Heroin’s reach extends to the children of addicts

At Tracey Maholland’s home in Bethlehem this summer, a typical family scene unfolded.

Her 16-year-old daughter was getting ready for work. Her 10-year-old son played video games in front of the TV. Her youngest was out on a basketball court in the neighborhood.

When the cable guy dropped by the family’s new house, Maholland hurried to help him. It was a typical afternoon picture of a mother and her children, on a sunny day when school was out.

Typical, yet remarkable, considering the rocky path of Maholland’s life: At 37, she is a recovering drug addict who abused both heroin and methamphetamine, even as her three daughters and two sons looked to her to guide them through the pitfalls of childhood.

Maholland’s children have seen a lot. Domestic violence, unstable homes and their mother going to jail and rehab.

Her eldest, now 20, spent much of her school years being raised by her grandparents. Maholland’s 16-year-old ended up battling addiction of her own. There were days in which, to meet their basic needs, they were forced to rely on relatives or neighbors or to fend for themselves.

“As close as you can come to losing them, I came,” said Maholland, who has been sober nearly 18 months and says her family is doing better than ever. “Before, I didn’t want the kids to see what I was doing. Now, I’m happy and they’re happy because of it.”

Struggles like Maholland’s are only becoming more commonplace, as Pennsylvania grapples with a heroin epidemic fueled by cheap access to the drug and the overprescription of painkillers that act as a gateway. But seldom do families speak publicly about addiction and its impact on children, given the stigma and shame that surrounds it.

Instead, the story of drug abuse’s reach is often kept to hospital intensive care units, where babies born dependent on opiates cry inconsolably as their first weeks of life are spent in withdrawal. Or in the halls of social work, where caseworkers struggle to keep families together while ensuring that mom or dad’s drug problem doesn’t bring their children harm.

Or in police logs, which document parents who overdose in front of their children, endanger them in unkempt homes or bring them in tow to drug deals. Or in early-morning drug raids, when investigators are surprised to find a young son or daughter living with the person they arrested.
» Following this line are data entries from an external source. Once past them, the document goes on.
-- ==== Sys2Proof/Tests/Slice0.lean ====
section
/-! SUPPORT. The station's own tests: an ill-formed command for each check of WellFormed, worked cases of the
spec, and for each statement with hypotheses a state and operands that meet them. -/

namespace Sys2Proof.Tests

open Sys2Proof.Machine Sys2Proof.Stated

set_option Elab.async false

/-! ## Well-formedness: each check refuses an ill-formed command -/

/-- `n` bytes of zeros. -/
def zeros (n : Nat) : List Byte := List.replicate n 0

/-- A delivery of class 0. -/
def sent (src dst : Nat) (payload : List Byte) : Delivery := ⟨0, BitVec.ofNat 5 src, BitVec.ofNat 5 dst, payload⟩

/-- A frame of class 0. -/
def frame (src kind dst : Nat) (payload : List Byte) : Frame := deliveryFrame kind (sent src dst payload)

theorem test_wf_delivery : (Instr.claim 0 (sent 3 0 (zeros 25))).wellFormed = false ∧
    (Instr.claim 0 (sent 3 0 (zeros 24))).wellFormed = true := by decide +kernel

theorem test_wf_command : (Instr.unitStart 0 9 (sent 30 1 (zeros 25))).wellFormed = false := by decide +kernel

theorem test_wf_unrouted : (Instr.unroutedFrameDelivery 0 (frame 3 60 0 (zeros 25))).wellFormed = false ∧
    (Instr.unroutedFrameDelivery 0 (frame 3 60 0 (zeros 24))).wellFormed = true := by decide +kernel

theorem test_wf_commandKind : (Instr.commandDelivered ⟨0, 9⟩ (frame 30 31 1 [])).wellFormed = false ∧
    (Instr.commandDelivered ⟨0, 9⟩ (frame 30 32 1 [])).wellFormed = true ∧
    (Instr.commandDelivered ⟨0, 9⟩ (frame 30 43 1 [])).wellFormed = true ∧
    (Instr.commandDelivered ⟨0, 9⟩ (frame 30 44 1 [])).wellFormed = false ∧
    (Instr.commandDelivered ⟨0, 9⟩ (frame 30 43 1 (zeros 25))).wellFormed = false := by decide +kernel

theorem test_wf_replyKind : (Instr.replyDelivered ⟨0, 9⟩ (frame 3 47 30 [])).wellFormed = false ∧
    (Instr.replyDelivered ⟨0, 9⟩ (frame 3 48 30 [])).wellFormed = true ∧
    (Instr.replyDelivered ⟨0, 9⟩ (frame 3 52 30 [])).wellFormed = false ∧
    (Instr.replyDelivered ⟨0, 9⟩ (frame 3 51 30 (zeros 25))).wellFormed = false := by decide +kernel

theorem test_wf_network : (Instr.receiveHandoff 0 5 (zeros 9)).wellFormed = false ∧
    (Instr.receiveHandoff 0 5 (zeros 8)).wellFormed = true := by decide +kernel

theorem test_wf_line : (Instr.frameRejected ⟨0, 9⟩ (List.replicate 233 true)).wellFormed = false ∧
    (Instr.frameRejected ⟨0, 9⟩ (List.replicate 232 true)).wellFormed = true := by decide +kernel

/-! ## Formats and arithmetic -/

theorem test_no_word_spells_a_command : decodeTableWord 16 0 = none := by decide +kernel

theorem test_reset_is_the_cold_reset : State.reset = State.cold resetPins 1 [] := rfl

/-- The check of the nine digits "123456789", known for this generator and start value. -/
theorem test_check_number :
    crc ([0x31, 0x32, 0x33, 0x34, 0x35, 0x36, 0x37, 0x38, 0x39].flatMap (bitsOf 8)) = 0x29B1#16 := by decide +kernel

/-- A frame without payload lasts 41 bit times, one of 24 bytes 233 (R126). -/
theorem test_frame_length : frameTicks (frame 1 2 0 []) = 41 * 16 ∧ frameTicks (frame 1 2 0 (zeros 24)) = 233 * 16 := by decide +kernel

/-! ## Worked cases of the spec -/

/-- 3.2: 8,000 mV on channel 0, and 470 Ω. -/
theorem test_output_codes : outputCode 16000 8000 = 2048 ∧ outputCode 1000 470 = 1925 ∧
    outputCode 16000 12000 = 3071 := by decide +kernel

/-- 3.3: 1,234,567 mHz at duty 5,000. -/
theorem test_pulse_pair : pairOf 1234567 5000 = some (12960, 6480) := by decide +kernel

/-- 3.4: the ramp from 12,000 mV to 4,999 mV in four updates. -/
theorem test_level_ramp : rampCount (spanMs 17) = 4 ∧
    [1, 2, 3, 4].map (Ramp.setpoint ⟨12000, 4999, 4, 0, 0⟩) = [10250, 8500, 6750, 4999] ∧
    [10250, 8500, 6750, 4999].map (outputCode 16000) = [2623, 2175, 1728, 1279] := by decide +kernel

/-- 4.5: the frame of entry 4, and its checksum. -/
theorem test_frame_of_entry_4 :
    buildPayload
      { Plan.reset with bindings := [(0, ⟨4, 2, 4, 1, 1, 1000, 0⟩), (1, ⟨4, 14, 3, 6, 1, 16, -100⟩)] }
      (fun c => if c = 1 then 1234567 else 4999) 4
      ⟨933, 8, 10, [160, 0, 0, 255, 0, 48, 0, 0], some 10, some 8⟩
      { NetRun.reset with alive := 9, override := some (6, 85) } =
    ([160, 210, 4, 255, 128, 57, 85, 212], false) := by decide +kernel

/-- 4.5: a field value below 0 is raised to 0 and marks OVERRANGE. -/
theorem test_field_overrange : NetBinding.field ⟨4, 14, 3, 6, 1, 16, -100⟩ 0 = (0, true) := by decide +kernel

/-- 5.3: the three worked readings. -/
theorem test_readings : freqReading 101 806707 = .value 2003206 true false false ∧
    dutyReading 120000 320000 = .value 3750 false false false ∧
    levelReading 10000 7821 16 false = .value 1194 true false false := by decide +kernel

/-- 5.3: exact and inexact on one value, and their classes at the high limit (R106). -/
theorem test_exact_and_inexact :
    classify ⟨0, 8000, 0⟩ (levelReading 20000 104832 64 false) = .pass ∧
    classify ⟨0, 8000, 0⟩ (levelReading 20000 104833 64 false) = .marginal := by decide +kernel

/-- 8.2: three stations and a budget of 100. -/
def budgetRun : List View :=
  let v1 := View.claim { View.reset with active := true, total := 100 } 3 2 60
  let v2 := v1.claim 8 2 50
  let v3 := v2.claim 12 2 30
  let v4 := v3.release 3 2 20
  [v1, v2, v3, v4, v4.release 3 2 40]

/-- Held and free budget and the list after each delivery (8.2). -/
theorem test_budget_of_100 :
    budgetRun.map (fun v => [v.heldBy 3, v.heldBy 8, v.heldBy 12, v.free]) =
      [[60, 0, 0, 40], [60, 0, 0, 40], [60, 0, 0, 40], [40, 50, 0, 10], [0, 50, 30, 20]] ∧
    budgetRun.map (·.budgetList) = [[], [(8, 50)], [(8, 50), (12, 30)], [(12, 30)], []] := by decide +kernel

/-- 8.6: the view before the REBUILD END. -/
def rebuilt : View :=
  let v0 : View := { View.reset with active := true, total := 200 }
  let v1 := (((v0.attention 20).holding 5 0 0).holding 5 2 40).holding 7 1 0
  ((v1.holding 11 2 30).claim 9 2 80).claim 11 0 0

/-- 8.6: at the close the head (9, 80) is served, and station 7's lost 60 units stay lost. -/
theorem test_rebuild :
    (rebuilt.budgetList, rebuilt.panel) = ([(9, 80)], ⟨some 5, [11]⟩) ∧
    ((rebuilt.rebuildEnd 20).window, (rebuilt.rebuildEnd 20).heldBy 9, (rebuilt.rebuildEnd 20).free,
      (rebuilt.rebuildEnd 20).heldBy 7, (rebuilt.rebuildEnd 20).gantry.holder) = (none, 80, 50, 0, some 7) := by decide +kernel

/-- 10.3: FAIL, FAIL, PASS and LINE RESUME at a streak of 1. -/
def streaks : List View :=
  let v1 := View.notice { View.reset with active := true, streak := 1 } 3 2
  [v1, v1.notice 3 2, (v1.notice 3 2).notice 3 1, ((v1.notice 3 2).notice 3 1).resume]

/-- 10.3: the line stops at a streak of 3 and a PASS does not end the stop. -/
theorem test_line_stop : streaks.map (fun v => (v.streak, v.lineStopped)) =
    [(2, false), (3, true), (0, true), (0, false)] := by decide +kernel

/-! ## States for the witnesses -/

/-- Rack parameters: total 100, streak limit 3, suspect limit 2, contact interval 5. -/
def params : RackParams := ⟨100, 50, 3, 2, 5, 0, 20, 20, 20⟩

/-- A joined station under address 1, at rest, a frame of another node on the line. -/
def station : State :=
  { State.reset with
    rbi := ⟨1, .receiving, 0, [], false⟩
    view := { View.reset with active := true, total := 100 }
    claims := { Claims.cleared 0 with silent := false }
    nest := { Nest.reset resetPins with derived := true }
    net := Net.reset
    join := ⟨.joined, 0, 0, some params, none, some 0, false, false, none, false⟩ }

/-- The record of a unit under test. -/
def unit : UnitRecord := ⟨7, [65], 12, 9, 3, 0, none, .unfinished, none, []⟩

/-- A MEASURE step on a LEVEL of cell 2, its window of code 0, settle timeout 8 ms, one retest. -/
def measureStep : StepRecord := ⟨1, none, some 0, some 0, 1, 2, some 0, none, 5, false, .cell 2 0 0 4⟩

/-- A sealed plan of one step. -/
def planOf (r : StepRecord) : Plan :=
  { Plan.reset with state := .sealed, id := some 12, stepCount := 1, windows := [(0, ⟨0, 8000, 0⟩)], steps := [(0, r)] }

/-- A station that runs attempt 1 of step 0 of a unit, the nest in TESTING. -/
def testing (r : StepRecord) (st : EngineState) : State :=
  { station with
    plan := planOf r
    nest := { station.nest with state := .testing, valve := true, fixture := some 9, wear := 3,
                                clampClosed := .at true, partPresent := .at true, guardClosed := .at true }
    engine := ⟨st, 0, 1, 0, none, none, none⟩
    store := ⟨[unit], 8⟩ }

theorem station_settled : station.Settled := ⟨by decide, by decide, by decide, by decide⟩

theorem station_listens : station.Listening := ⟨by decide, by decide, by decide⟩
“To have a child with them, your first reaction is you’re furious over it. ‘How could you be doing this?’ ” said Bethlehem Township police Sgt. Rick Blake, who heads vice investigations for the department. “The problem is, they’re no longer thinking rationally at that point. The addiction is the center of their universe.”

Jump in foster placements

On track with the heroin crisis, the number of children in foster care in Pennsylvania has leapt in three years, reaching 15,995 at the end of 2015, state statistics show. That’s a 14 percent increase from the 14,004 of 2012.

In one of those years, 2014, parental substance abuse was a factor in more than 56 percent of the cases in which infants were removed from their homes, according to the Center for Children’s Justice, a nonprofit in Berks County.
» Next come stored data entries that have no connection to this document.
/-- Where a STORE_READ, STORE_WRITE or STORE_ERASE stands (R55 to R57): polling before it acts, reading, sending write enable,
programming or erasing, or polling after that transfer's end at `since`. -/
inductive StorePhase where
  | poll (first : Option Nat)
  | reading
  | writeEnable
  | change
  | after (since : Nat) (lastBusy : Bool)
  | walking
  deriving DecidableEq, Repr

/-- The link store operation in flight (R54, R58). -/
structure StoreOp where
  kind : StoreKind
  address : Nat
  length : Nat
  data : List Byte
  phase : StorePhase
  deriving DecidableEq, Repr

/-- The held store result (R58). -/
structure StoreResult where
  kind : StoreKind
  address : Nat
  length : Nat
  outcome : StoreOutcome
  data : List Byte
  deriving DecidableEq, Repr

/-- The five transfers of the Store Port (R41). -/
inductive Transfer where
  | read (address length : Nat)
  | writeEnable
  | pageProgram (address : Nat) (data : List Byte)
  | sectorErase (address : Nat)
  | readStatus
  deriving DecidableEq, Repr

/-- The three requesters of the Store Port (R42), in the order of their precedence. -/
inductive Requester where
  | walk | prefetch | store
  deriving DecidableEq, Repr

/-- The transfer the Store Port is carrying out. `discard` marks a transfer whose bytes are thrown away: a prefetch read that was
withdrawn (R42, R73), or the last status read of a store operation that has ended. -/
structure PortUse where
  requester : Requester
  transfer : Transfer
  discard : Bool
  deriving DecidableEq, Repr

/-- A pending prefetch read (R42, R72). -/
structure FetchRead where
  address : Nat
  length : Nat
  deriving DecidableEq, Repr

structure LibraryUnit where
  dirState : DirState
  directory : List DirEntry
  poseLists : Vector (Option PoseList) 32
  profile : Option Profile
  report : WalkReport
  walk : Option Walk
  storeOp : Option StoreOp
  storeResult : Option StoreResult
  port : Option PortUse
  prefetch : List FetchRead
  deriving DecidableEq, Repr

/-! ## Performance Engine (chapter 4) -/

/-- Engine states (4.1). -/
inductive EngineState where
  | idle | preparing | playing | coda | selfTest
  deriving DecidableEq, Repr

/-- Results of a performance, in the order of R84. -/
inductive PerfResult where
  | completed | abortedLink | abortedService | abortedSupply | abortedThermal | storeStall | scoreError | codaTimeout
  deriving DecidableEq, Repr

/-- The flags of a performance (R62). -/
structure PerfFlags where
  degraded : Bool
  lateStart : Bool
  tempoClamped : Bool
  mutedPart : Bool
  deriving DecidableEq, Repr

/-- The counters of a performance (R75). -/
structure PerfCounters where
  fired : Nat
  dropped : Nat
  misses : Nat
  stalls : Nat
  notPresent : Nat
  cuesSkipped : Nat
  waitTimeout : Nat
  deriving DecidableEq, Repr

/-- The current performance, or the last one while the engine is IDLE (R62, R83). `dueCount` may lie before the counter's 0. -/
structure Performance where
  request : ShowRequest
  seq : Nat
  entry : DirEntry
  dueCount : Int
  prepLimit : Int
  flags : PerfFlags
  excluded : AxisSet
  counters : PerfCounters
  startCount : Option Nat
  startWall : Option Nat
  endWall : Option Nat
  result : Option PerfResult
  deriving DecidableEq, Repr

/-- Whether the bytes of a count loop are retained (R73). -/
inductive Retention where
  | off | on | abandoned
  deriving DecidableEq, Repr

/-- The loop record of a count loop (R70). -/
structure LoopRecord where
  start : Nat
  remaining : Nat
  retention : Retention
  deriving DecidableEq, Repr

/-- The hold state of the engine (R69, R74). `met` marks a last-step arrival reported for the awaited axis (R142). -/
inductive Hold where
  | none
  | wait (axis : Axis) (limitAt : Nat) (met : Bool)
  | stall (since : Nat)
  deriving DecidableEq, Repr

/-- One event in the prefetch ring: its index in the score and its four bytes, the first most significant (11.5). -/
structure RingEvent where
  index : Nat
  word : BitVec 32
  deriving DecidableEq, Repr

/-- A performance log record (R84). -/
structure LogRecord where
  seq : Nat
  id : Nat
  origin : Origin
  count : Nat
  mode : Mode
  due : Nat
  start : Option Nat
  finish : Nat
  result : Option PerfResult
  flags : PerfFlags
  fired : Nat
  dropped : Nat
  misses : Nat
  stalls : Nat
  deriving DecidableEq, Repr

/-- Reasons a strike request is dropped (R91). -/
inductive DropReason where
  | overflow | muted | channelFault | late | thermal
  deriving DecidableEq, Repr

/-- Results of one bell in a self-test (R86, R87). -/
inductive BellResult where
  | notRun | absent | dropped (r : DropReason) | incomplete | pass | miss | noPickup
  deriving DecidableEq, Repr

/-- Causes of the end of a self-test (R87, R88). -/
inductive TestCause where
  | complete | muted | stopped
  deriving DecidableEq, Repr

/-- State of the self-test results (R88). -/
inductive TestState where
  | none | running | done (cause : TestCause)
  deriving DecidableEq, Repr

/-- The self-test (R86 to R88): its results, its start E, the present bells not yet handed over, the number handed over, the
bells handed over whose result is not known, and the cause of a stop. -/
structure SelfTest where
  state : TestState
  results : Vector BellResult 24
  start : Nat
  todo : List Bell
  handed : Nat
  outstanding : List Bell
  stopping : Option TestCause
  deriving DecidableEq, Repr

structure PerformanceEngine where
  engine : EngineState
  perf : Option Performance
  nextSeq : Nat
  log : List LogRecord
  ring : List RingEvent
  fetchAddress : Nat
  scoreRemaining : Nat
  loop : Option LoopRecord
  hold : Hold
  nextEvent : Nat
  baseDivision : Nat
  lastMark : Option Nat
  recoveryOwed : Bool
  supplyTimer : Option Nat
  thermalTimer : Option Nat
  demanded : AxisSet
  awaited : AxisSet
  codaAxes : AxisSet
  codaStart : Option Nat
  selfTest : SelfTest
  deriving DecidableEq, Repr

/-! ## Strike Unit (chapters 5 and 6) -/

/-- Origins of a strike request (R90). -/
inductive StrikeOrigin where
  | score | test | selfTest
  deriving DecidableEq, Repr

/-- A strike request (R90). -/
structure StrikeRequest where
  bell : Bell
  velocity : Nat
  due : Nat
  origin : StrikeOrigin
  seq : Option Nat
  deriving DecidableEq, Repr

/-- Hammer channel states (6.1). -/
inductive ChannelState where
  | ready | pulse | recovery | faultOff | retryReady | lockedOut
  deriving DecidableEq, Repr

/-- How a pulse ends (R100, R101). -/
inductive PulseEndKind where
  | clean | overcurrent | openCoil | halt
  deriving DecidableEq, Repr

/-- Fault kinds of a hammer channel (6.1). -/
inductive BellFaultKind where
  | overcurrent | openCoil
  deriving DecidableEq, Repr

/-- The last fault of a hammer channel (R119). -/
structure BellFault where
  kind : BellFaultKind
  at_ : Nat
  trip : Option Nat
  deriving DecidableEq, Repr

/-- Verification of a strike (R126). -/
inductive Verification where
  | none
  | open (windowEnd : Nat) (heard : Bool)
  | awaitingEnd (heard : Bool)
  deriving DecidableEq, Repr

/-- Verification outcomes of the last strike record (R131, R132). -/
inductive VerifyOutcome where
  | heard | miss | notVerified | noPickup | pending
  deriving DecidableEq, Repr

/-- The stage values of a pulse computation (R108). -/
structure Stages where
  vm : Nat
  vc : Nat
  w0 : Nat
  w1 : Nat
  w2 : Nat
  w3 : Nat
  heat : Nat
  deriving DecidableEq, Repr

/-- The outcome of a strike request (R108): fired, with the pulse's end once it has ended, or dropped. -/
inductive StrikeOutcome where
  | fired (ended : Option PulseEndKind)
  | dropped (reason : DropReason)
  deriving DecidableEq, Repr

/-- The last strike record of a bell (R108, R132). -/
structure LastStrike where
  origin : StrikeOrigin
  velocity : Nat
  due : Nat
  outcome : StrikeOutcome
  at_ : Nat
  stages : Option Stages
  verify : Option VerifyOutcome
  deriving DecidableEq, Repr

/-- A hammer and damper channel (6.1). `pulseStart` and `pulseEnd` are meaningful in PULSE. The fault watch (R112): `tripAt` is
the instant at which the present run of HLIM activity becomes an over-current, `presenceSeen` and `presenceJudged` belong to the
presence deadline (R114). `strike` is the request whose pulse or verification is not over. -/
structure Channel where
  state : ChannelState
  pulseStart : Nat
  pulseEnd : Nat
  tripAt : Option Nat
  presenceSeen : Bool
  presenceJudged : Bool
  trial : Bool
  admitted : Nat
  recoveryEnd : Option Nat
  offEnd : Option Nat
  faultCount : Nat
  lastFault : Option BellFault
  heat : Nat
  warm : Bool
  dampEnd : Option Nat
  missCount : Nat
  verification : Verification
  strike : Option StrikeRequest
  lastStrike : Option LastStrike
  deriving DecidableEq, Repr

/-- A channel after power-on reset (R111, R133). -/
def Channel.reset : Channel :=
  ⟨.ready, 0, 0, none, false, false, false, 0, none, none, 0, none, 0, false, none, 0, .none, none, none⟩

/-- Sources of the quality counter (R128). -/
inductive QualitySource where
  | misses | thermalDrops | lateDrops | allDrops
  deriving DecidableEq, Repr

/-- Modes of the quality counter (R129). -/
inductive QualityMode where
  | manual | auto
  deriving DecidableEq, Repr

structure QualityCounter where
  source : QualitySource
  mode : QualityMode
  count : Nat
  held : Nat
  fullReported : Bool
  deriving DecidableEq, Repr

/-- The six counters of the Strike Unit (R109). -/
structure StrikeCounters where
  fired : Nat
  overflow : Nat
  muted : Nat
  channelFault : Nat
  late : Nat
  thermal : Nat
  deriving DecidableEq, Repr

structure StrikeUnit where
  queue : List StrikeRequest
  sum : Nat
  channels : Vector Channel 24
  counters : StrikeCounters
  quality : QualityCounter
  deriving DecidableEq, Repr

/-! ## Motion Unit (chapters 7 and 8) -/

/-- Axis states (7.2). -/
inductive AxisState where
  | unreferenced | homing | idle | moving | dwelling | waitDoor | faultOff | lockedOut
  deriving DecidableEq, Repr

/-- Sources of a target (R138). -/
inductive TargetSource where
  | cue | list | host | home | leader
  deriving DecidableEq, Repr

structure Target where
  pos : Nat
  source : TargetSource
  pose : Option Nat
  deriving DecidableEq, Repr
Alongside that, more than 7,500 babies were born from 2010 to 2014 with drug dependencies they received in utero, according to Pennsylvania Medicaid statistics obtained by the children’s justice center. And those were tip-of-the-iceberg numbers that do not account for newborns whose mothers had private insurance, as six in 10 Pennsylvanians do.

Dr. Kimberly Costello, the director of neonatology at St. Luke’s University Health Network, estimates that at least once every two weeks, a newborn is diagnosed at St. Luke’s with neonatal abstinence syndrome – a medical term for the problems faced by infants exposed to opiates in the womb.

“It is very unusual for us not to have a baby suffering from NAS,” said Costello, who described the numbers as “absolutely” on the rise.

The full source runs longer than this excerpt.